Prompt -
What is the number of lines in the records that contain "tickAt"? Give only that number.

==== Input records

-- ==== Sys2Proof/Machine/Regs.lean ====
section
/-! DEFINITION. The register fields of R5 and the register tables of the chapters (R636 bases): one descriptor per field,
with its address, lowest bit, width, access code and the value the Reset column gives it. -/

namespace Sys2Proof.Machine

/-- The access codes of R5. -/
inductive Acc where
  | rw | ro | w1c | wo
  deriving DecidableEq, Repr

/-- One field of a register table: the register's fabric address (R636), lowest bit, width in bits, access code (R5) and
reset value. -/
structure Fld where
  addr : Nat
  lo : Nat
  width : Nat
  acc : Acc
  reset : Nat
  deriving DecidableEq, Repr

/-- The place of a field's value in the register file: address, lowest bit and bank. A register whose value is shown through
a select register has one bank for each value of that select register; any other register uses bank 0. -/
def Fld.key (f : Fld) (bank : Nat) : Nat := (f.addr * 32 + f.lo) * 1048576 + bank
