-- ==== Sys2Proof/Machine/TakeOps.lean ====
section
/-! DEFINITION. Shared operations of the take queue: staging (R60, R90 to R92), commitment, application at a switch point,
fallbacks (R97 to R100) and path moves (R82, R83). -/

namespace Sys2Proof.Machine

/-! ## Frames and switch points -/

/-- The destinations assigned to a domain whose switch points R60 counts: external destinations, capture inputs of enabled
channels, layer inputs of enabled composers. -/
def Chip.domainDsts (c : Chip) (td : Nat) : List Nat :=
  (List.range 1568).filter (fun d => c.dstTd d == td &&
    (if isLayerInput d then c.cmpOn (layerCmp d) else if isCapture d then c.capOn (d - 1536) else true))

/-- The earliest switch point of a domain after its tick, in units (R60); none when the domain has no destination. -/
def Chip.earliestOffset (c : Chip) (td : Nat) : Option Nat :=
  ((c.domainDsts td).map (fun d => c.switchAt d 0)).foldl (fun a v => some (match a with | none => v | some m => min m v)) none

/-- The frame whose take application job opens now, and the instant of its tick: the coming frame, or the frame in progress when
every switch point lies 1.0 ms or more after the tick (R60). -/
def Chip.jobFrameOf (c : Chip) (td : Nat) : Nat × Nat :=
  let m := c.dom td
  match c.earliestOffset td with
  | some off => if msU 1 ≤ off then (m.frame, m.tickAt) else (m.frame + 1, m.nextTick)
  | none => (m.frame + 1, m.nextTick)

/-- Decides which takes of domain `td` apply in the frame that starts at `tick` (R90, R92), in acceptance order: `blocked` holds the destinations
of earlier takes that do not apply in it, `salvos` the salvos judged and whether each applies. -/
def Chip.stageList (c : Chip) (td tick : Nat) (all : List Take) : List Nat → List (Nat × Bool) → List Take → List Take
  | _, _, [] => []
  | blocked, salvos, q :: r =>
    if c.dstTd q.dst ≠ td then q :: c.stageList td tick all blocked salvos r
    else if q.held ∨ q.deferred then { q with staged := false } :: c.stageList td tick all (q.dst :: blocked) salvos r
    else if q.salvo = 0 then
      let at_ := c.switchAt q.dst tick
      let ok := decide (q.accepted + msU 1 ≤ at_) && c.timeReached q.notBefore at_ && !(blocked.contains q.dst) && !(c.audBlocks q.dst q.accepted at_)
      { q with staged := ok } :: c.stageList td tick all (if ok then blocked else q.dst :: blocked) salvos r
    else
      let part := all.filter (fun x => x.id == q.id && c.dstTd x.dst == td)
      let ok := match salvos.find? (fun p => p.1 == q.id) with
        | some p => p.2
        | none => part.all (fun x => decide (x.accepted + msU 1 ≤ c.switchAt x.dst tick) && c.timeReached x.notBefore (c.switchAt x.dst tick)
            && !(blocked.contains x.dst) && !(c.audBlocks x.dst x.accepted (c.switchAt x.dst tick)))
      { q with staged := ok } :: c.stageList td tick all (if ok then blocked else q.dst :: blocked) ((q.id, ok) :: salvos) r

/-- Stages the takes of a domain for the frame that starts at `tick`. -/
def Chip.stage (c : Chip) (td tick : Nat) : Chip :=
  { c with xpt := { c.xpt with queue := c.stageList td tick c.xpt.queue [] [] c.xpt.queue } }

/-- Stages again while a take application job of the domain is open and uncommitted: a take accepted before its own acceptance
cut still applies in that frame (R61). -/
def Chip.restage (c : Chip) (td : Nat) : Chip :=
  let m := c.dom td
  match m.jobFrame with
  | none => c
  | some n =>
    if m.commit = some n then c
    else c.stage td (if n = m.frame then m.tickAt else m.nextTick)

/-- Takes back the staging of a domain's takes: they stay queued in acceptance order (R62). -/
def Chip.unstage (c : Chip) (td : Nat) : Chip :=
  { c with xpt := { c.xpt with queue := c.xpt.queue.map (fun q => if c.dstTd q.dst = td then { q with staged := false } else q) } }

/-! ## Reservations of imported streams -/

/-- Releases the reservations of imported streams that no route and no accepted take needs any longer (R96, R408). -/
def Chip.releaseImports (c : Chip) : Chip :=
  let ps := c.pairs
  let gone := c.spl.imports.filter (fun x => !(ps.contains x.pair))
  if gone = [] then c
  else (gone.foldl (fun (a : Chip) x => a.emit (.cell x.port 2 [x.dev, x.stream, x.pair % 8192]))
    ({ c with spl := { c.spl with imports := c.spl.imports.filter (fun x => ps.contains x.pair) } } : Chip)).judgeLoads

/-- Whether a route is severed: a route whose exchange has succeeded is restored at the first switch point at least 1 ms after it (R417, R418). -/
def Chip.isSevered (c : Chip) (key : Nat) : Bool :=
  c.spl.severed.contains key && (match Tbl.find c.spl.restores key with | some u => decide (c.now < u) | none => true)

/-- Forgets the severing of the routes of a destination that a switch point restores (R418). -/
def Chip.dropRestored (c : Chip) (d : Nat) : Chip :=
  let keys := [4 * d, 4 * d + 1, 4 * d + 2].filter (fun k => c.spl.severed.contains k && !(c.isSevered k))
  if keys = [] then c
  else { c with spl := { c.spl with severed := c.spl.severed.filter (fun k => !(keys.contains k)), restores := keys.foldl (fun m k => Tbl.del m k) c.spl.restores } }

/-- What follows a change of routes or of the queue: peaks, a swap when read-outs changed, reservations released. -/
def Chip.settle (c before : Chip) : Chip := (c.releaseImports.peaks).swapIfChanged before

/-! ## Application -/

/-- Whether the read-out of a pair has a complete frame latched (R84, R126). -/
def Chip.readoutHasFrame (c : Chip) (s td : Nat) : Bool :=
  (Tbl.get Decision.reset (Tbl.get Sync.reset c.fst.syncs s).decisions td).latched.isSome

/-- The state in which a level's route enters service on a path: `AWAIT` on a read-out without a complete frame (R84), or on a line path whose
SDI source is not locked during pilot service (R512). -/
def Chip.entryState (c : Chip) (d s td : Nat) (dev : Option Nat) (p : Path) : LevelState :=
  if p = .frame ∧ dev = none ∧ !(isLayerInput d) ∧ !(c.readoutHasFrame s td) then .await
  else if !(c.fullIn td) && (match c.srcSdi s with | some l => (c.sdiLocked l).isNone | none => false) then .await
  else .normal

/-- Serves a level of a destination from a source: route, path of R81, state. -/
def Chip.serveLevel (c : Chip) (d lvl s : Nat) (dev : Option Nat) : Chip :=
  let td := c.dstTd d
  let p := c.servePath s d td dev
  (c.setRoute d lvl (some ⟨s, dev, p⟩)).modDst d (fun x => x.withLvl lvl ⟨c.entryState d s td dev p, .none, .none⟩)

========

Completed exercise -
2